Supplied records ▸

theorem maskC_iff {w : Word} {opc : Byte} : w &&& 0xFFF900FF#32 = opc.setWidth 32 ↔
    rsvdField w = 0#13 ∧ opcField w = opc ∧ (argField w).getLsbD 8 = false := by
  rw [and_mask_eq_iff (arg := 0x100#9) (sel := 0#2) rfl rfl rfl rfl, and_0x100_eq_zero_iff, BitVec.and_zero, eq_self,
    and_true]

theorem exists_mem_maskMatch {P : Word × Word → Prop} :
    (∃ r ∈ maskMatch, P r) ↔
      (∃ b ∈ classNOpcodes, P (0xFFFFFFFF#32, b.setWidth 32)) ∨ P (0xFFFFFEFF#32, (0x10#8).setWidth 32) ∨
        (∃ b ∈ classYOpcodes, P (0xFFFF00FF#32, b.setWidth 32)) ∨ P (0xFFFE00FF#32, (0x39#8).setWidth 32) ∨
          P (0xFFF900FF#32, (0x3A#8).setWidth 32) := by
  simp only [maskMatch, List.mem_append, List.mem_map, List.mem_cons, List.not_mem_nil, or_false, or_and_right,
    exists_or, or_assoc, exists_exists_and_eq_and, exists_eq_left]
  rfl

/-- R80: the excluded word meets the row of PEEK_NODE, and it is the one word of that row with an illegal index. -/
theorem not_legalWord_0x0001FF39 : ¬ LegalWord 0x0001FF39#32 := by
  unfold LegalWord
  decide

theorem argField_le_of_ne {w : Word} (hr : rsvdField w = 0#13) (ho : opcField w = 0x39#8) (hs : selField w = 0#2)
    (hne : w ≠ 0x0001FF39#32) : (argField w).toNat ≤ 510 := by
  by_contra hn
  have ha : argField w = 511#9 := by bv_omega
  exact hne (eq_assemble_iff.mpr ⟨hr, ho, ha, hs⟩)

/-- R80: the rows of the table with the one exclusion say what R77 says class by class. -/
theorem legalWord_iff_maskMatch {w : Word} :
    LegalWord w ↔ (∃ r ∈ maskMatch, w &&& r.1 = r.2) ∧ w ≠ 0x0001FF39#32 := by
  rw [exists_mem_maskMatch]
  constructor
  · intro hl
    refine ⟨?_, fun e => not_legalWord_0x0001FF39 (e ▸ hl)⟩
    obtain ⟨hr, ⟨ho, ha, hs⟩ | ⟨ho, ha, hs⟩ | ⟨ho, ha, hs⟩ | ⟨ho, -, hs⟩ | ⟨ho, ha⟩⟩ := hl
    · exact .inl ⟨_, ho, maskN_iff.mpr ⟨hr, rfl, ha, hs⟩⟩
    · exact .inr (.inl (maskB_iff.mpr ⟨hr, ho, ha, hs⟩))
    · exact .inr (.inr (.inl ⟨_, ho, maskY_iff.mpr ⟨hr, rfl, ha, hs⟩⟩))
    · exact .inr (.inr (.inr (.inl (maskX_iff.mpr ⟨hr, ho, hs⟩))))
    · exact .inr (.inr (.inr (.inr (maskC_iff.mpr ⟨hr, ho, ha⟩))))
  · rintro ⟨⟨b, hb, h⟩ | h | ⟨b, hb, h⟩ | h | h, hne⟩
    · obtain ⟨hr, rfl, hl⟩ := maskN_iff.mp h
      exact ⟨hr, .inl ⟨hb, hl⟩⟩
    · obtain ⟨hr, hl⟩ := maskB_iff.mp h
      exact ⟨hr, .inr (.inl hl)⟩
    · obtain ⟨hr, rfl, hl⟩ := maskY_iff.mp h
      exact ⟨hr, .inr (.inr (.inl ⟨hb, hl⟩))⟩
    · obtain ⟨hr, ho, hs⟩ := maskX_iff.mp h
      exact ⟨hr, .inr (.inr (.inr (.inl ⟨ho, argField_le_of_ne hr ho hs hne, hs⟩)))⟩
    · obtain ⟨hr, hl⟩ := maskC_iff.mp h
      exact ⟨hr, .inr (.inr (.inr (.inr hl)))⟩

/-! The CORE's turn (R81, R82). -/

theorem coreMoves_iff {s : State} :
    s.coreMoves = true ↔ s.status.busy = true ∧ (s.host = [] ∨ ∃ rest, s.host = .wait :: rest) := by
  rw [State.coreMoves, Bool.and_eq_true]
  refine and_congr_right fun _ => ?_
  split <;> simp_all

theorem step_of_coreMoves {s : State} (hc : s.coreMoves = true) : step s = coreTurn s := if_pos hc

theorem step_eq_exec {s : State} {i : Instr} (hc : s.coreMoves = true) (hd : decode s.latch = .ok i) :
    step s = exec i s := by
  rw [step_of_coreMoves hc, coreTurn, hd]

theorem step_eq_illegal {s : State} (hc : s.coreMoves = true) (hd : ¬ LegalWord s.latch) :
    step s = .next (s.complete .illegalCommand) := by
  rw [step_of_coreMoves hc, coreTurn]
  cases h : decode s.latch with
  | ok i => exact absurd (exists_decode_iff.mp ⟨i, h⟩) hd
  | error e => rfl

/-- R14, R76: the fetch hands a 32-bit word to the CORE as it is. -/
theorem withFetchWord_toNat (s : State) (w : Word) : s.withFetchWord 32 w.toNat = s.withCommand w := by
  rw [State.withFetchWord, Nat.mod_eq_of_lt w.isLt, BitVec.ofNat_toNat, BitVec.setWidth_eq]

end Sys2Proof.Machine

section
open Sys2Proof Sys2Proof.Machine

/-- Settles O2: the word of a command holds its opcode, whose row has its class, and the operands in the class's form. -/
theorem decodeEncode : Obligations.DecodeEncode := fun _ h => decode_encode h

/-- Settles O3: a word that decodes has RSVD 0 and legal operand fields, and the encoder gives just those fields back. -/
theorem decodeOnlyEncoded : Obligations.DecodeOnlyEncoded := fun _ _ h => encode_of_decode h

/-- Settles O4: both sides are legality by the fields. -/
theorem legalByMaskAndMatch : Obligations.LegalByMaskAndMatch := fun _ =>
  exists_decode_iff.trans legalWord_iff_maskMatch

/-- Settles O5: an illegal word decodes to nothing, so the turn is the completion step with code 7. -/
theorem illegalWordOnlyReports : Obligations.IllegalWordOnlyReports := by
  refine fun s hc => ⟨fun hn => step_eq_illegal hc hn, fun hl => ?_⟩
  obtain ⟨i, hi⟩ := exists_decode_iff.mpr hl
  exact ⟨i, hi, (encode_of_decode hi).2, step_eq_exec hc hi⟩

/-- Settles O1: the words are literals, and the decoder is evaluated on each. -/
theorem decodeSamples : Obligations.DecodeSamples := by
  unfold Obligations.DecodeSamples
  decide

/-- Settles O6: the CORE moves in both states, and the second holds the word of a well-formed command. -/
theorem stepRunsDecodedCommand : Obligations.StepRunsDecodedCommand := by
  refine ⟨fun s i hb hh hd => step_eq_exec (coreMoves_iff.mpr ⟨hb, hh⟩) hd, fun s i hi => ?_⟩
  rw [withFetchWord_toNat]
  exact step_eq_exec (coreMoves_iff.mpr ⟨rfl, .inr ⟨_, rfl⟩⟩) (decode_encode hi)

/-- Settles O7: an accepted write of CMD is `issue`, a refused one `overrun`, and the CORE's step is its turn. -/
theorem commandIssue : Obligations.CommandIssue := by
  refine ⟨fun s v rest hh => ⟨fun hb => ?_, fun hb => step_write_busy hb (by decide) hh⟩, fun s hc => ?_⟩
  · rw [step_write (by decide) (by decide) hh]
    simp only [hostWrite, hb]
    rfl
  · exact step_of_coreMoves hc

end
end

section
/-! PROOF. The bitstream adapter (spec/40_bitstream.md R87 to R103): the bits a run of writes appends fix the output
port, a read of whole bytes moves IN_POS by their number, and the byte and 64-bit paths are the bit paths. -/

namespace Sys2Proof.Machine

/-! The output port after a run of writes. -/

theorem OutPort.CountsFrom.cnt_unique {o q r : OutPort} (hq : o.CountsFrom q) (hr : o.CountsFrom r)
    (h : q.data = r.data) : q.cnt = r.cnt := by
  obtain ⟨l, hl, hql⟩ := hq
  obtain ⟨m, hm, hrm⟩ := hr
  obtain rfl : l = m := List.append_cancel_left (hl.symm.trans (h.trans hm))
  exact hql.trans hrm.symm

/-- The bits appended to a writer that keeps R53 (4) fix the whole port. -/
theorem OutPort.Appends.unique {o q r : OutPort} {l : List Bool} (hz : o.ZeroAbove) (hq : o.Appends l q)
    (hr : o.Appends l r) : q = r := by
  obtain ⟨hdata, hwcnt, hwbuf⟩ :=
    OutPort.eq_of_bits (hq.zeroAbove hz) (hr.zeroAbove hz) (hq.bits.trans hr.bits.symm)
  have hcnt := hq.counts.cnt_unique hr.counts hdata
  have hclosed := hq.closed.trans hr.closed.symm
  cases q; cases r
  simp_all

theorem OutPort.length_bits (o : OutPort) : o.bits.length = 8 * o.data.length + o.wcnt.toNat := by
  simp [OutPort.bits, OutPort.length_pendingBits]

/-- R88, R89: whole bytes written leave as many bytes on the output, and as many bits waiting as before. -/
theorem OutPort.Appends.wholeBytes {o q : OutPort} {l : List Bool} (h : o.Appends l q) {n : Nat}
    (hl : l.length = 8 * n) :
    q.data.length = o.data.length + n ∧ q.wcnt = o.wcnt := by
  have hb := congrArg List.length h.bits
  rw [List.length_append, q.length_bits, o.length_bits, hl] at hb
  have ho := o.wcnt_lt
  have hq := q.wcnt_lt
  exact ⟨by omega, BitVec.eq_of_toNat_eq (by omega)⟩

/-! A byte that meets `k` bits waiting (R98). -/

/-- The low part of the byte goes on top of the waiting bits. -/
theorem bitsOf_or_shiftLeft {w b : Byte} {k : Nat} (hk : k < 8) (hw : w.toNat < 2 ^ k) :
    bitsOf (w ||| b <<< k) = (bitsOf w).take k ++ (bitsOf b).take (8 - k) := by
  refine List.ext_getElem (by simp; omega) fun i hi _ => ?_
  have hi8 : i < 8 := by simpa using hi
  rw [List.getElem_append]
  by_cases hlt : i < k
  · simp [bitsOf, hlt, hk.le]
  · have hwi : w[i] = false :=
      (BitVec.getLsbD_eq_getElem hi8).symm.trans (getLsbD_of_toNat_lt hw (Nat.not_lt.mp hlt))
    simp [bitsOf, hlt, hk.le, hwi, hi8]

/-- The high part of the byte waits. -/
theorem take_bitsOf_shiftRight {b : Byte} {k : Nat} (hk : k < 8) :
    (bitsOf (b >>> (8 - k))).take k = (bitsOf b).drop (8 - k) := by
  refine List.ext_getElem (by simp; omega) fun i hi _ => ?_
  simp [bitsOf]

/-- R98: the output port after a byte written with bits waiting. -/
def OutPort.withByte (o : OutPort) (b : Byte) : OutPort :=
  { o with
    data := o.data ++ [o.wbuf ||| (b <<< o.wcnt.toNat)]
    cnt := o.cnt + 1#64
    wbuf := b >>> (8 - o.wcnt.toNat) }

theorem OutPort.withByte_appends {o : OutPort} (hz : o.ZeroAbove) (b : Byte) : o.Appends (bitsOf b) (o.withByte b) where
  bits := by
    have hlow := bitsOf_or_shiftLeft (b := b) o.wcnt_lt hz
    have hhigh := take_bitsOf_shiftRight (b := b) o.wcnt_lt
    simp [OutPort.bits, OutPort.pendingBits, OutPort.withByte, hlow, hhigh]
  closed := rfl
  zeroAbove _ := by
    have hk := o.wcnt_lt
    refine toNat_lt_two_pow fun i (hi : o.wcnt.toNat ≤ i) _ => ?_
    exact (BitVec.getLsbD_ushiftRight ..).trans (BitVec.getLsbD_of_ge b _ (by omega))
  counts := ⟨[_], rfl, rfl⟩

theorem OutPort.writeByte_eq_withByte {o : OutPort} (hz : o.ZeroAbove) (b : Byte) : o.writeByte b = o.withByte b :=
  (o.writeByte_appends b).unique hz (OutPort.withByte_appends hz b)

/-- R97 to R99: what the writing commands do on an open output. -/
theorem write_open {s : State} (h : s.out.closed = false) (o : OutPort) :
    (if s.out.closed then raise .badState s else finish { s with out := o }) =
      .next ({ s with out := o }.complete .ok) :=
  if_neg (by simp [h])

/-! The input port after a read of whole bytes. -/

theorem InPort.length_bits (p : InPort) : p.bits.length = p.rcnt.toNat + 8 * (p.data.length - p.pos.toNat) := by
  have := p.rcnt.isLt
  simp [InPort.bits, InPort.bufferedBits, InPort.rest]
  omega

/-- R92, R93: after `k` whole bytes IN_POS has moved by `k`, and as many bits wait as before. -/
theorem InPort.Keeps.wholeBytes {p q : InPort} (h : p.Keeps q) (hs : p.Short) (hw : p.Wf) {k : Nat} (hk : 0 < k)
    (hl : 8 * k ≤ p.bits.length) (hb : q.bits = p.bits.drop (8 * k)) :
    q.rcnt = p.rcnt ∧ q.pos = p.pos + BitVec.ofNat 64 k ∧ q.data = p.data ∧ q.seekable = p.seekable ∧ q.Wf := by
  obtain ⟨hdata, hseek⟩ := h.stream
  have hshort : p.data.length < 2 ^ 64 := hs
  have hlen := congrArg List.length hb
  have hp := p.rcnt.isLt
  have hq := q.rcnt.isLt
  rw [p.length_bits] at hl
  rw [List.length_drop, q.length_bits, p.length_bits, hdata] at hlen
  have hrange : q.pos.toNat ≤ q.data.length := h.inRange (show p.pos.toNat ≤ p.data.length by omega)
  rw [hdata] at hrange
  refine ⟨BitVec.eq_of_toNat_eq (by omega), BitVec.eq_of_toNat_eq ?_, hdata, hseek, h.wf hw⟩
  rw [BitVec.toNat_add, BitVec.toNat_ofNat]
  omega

What to do ▸ From the material above, copy each line that includes the word "rsvdField".

Exercise result ▸
    rsvdField w = 0#13 ∧ opcField w = opc ∧ (argField w).getLsbD 8 = false := by
theorem argField_le_of_ne {w : Word} (hr : rsvdField w = 0#13) (ho : opcField w = 0x39#8) (hs : selField w = 0#2)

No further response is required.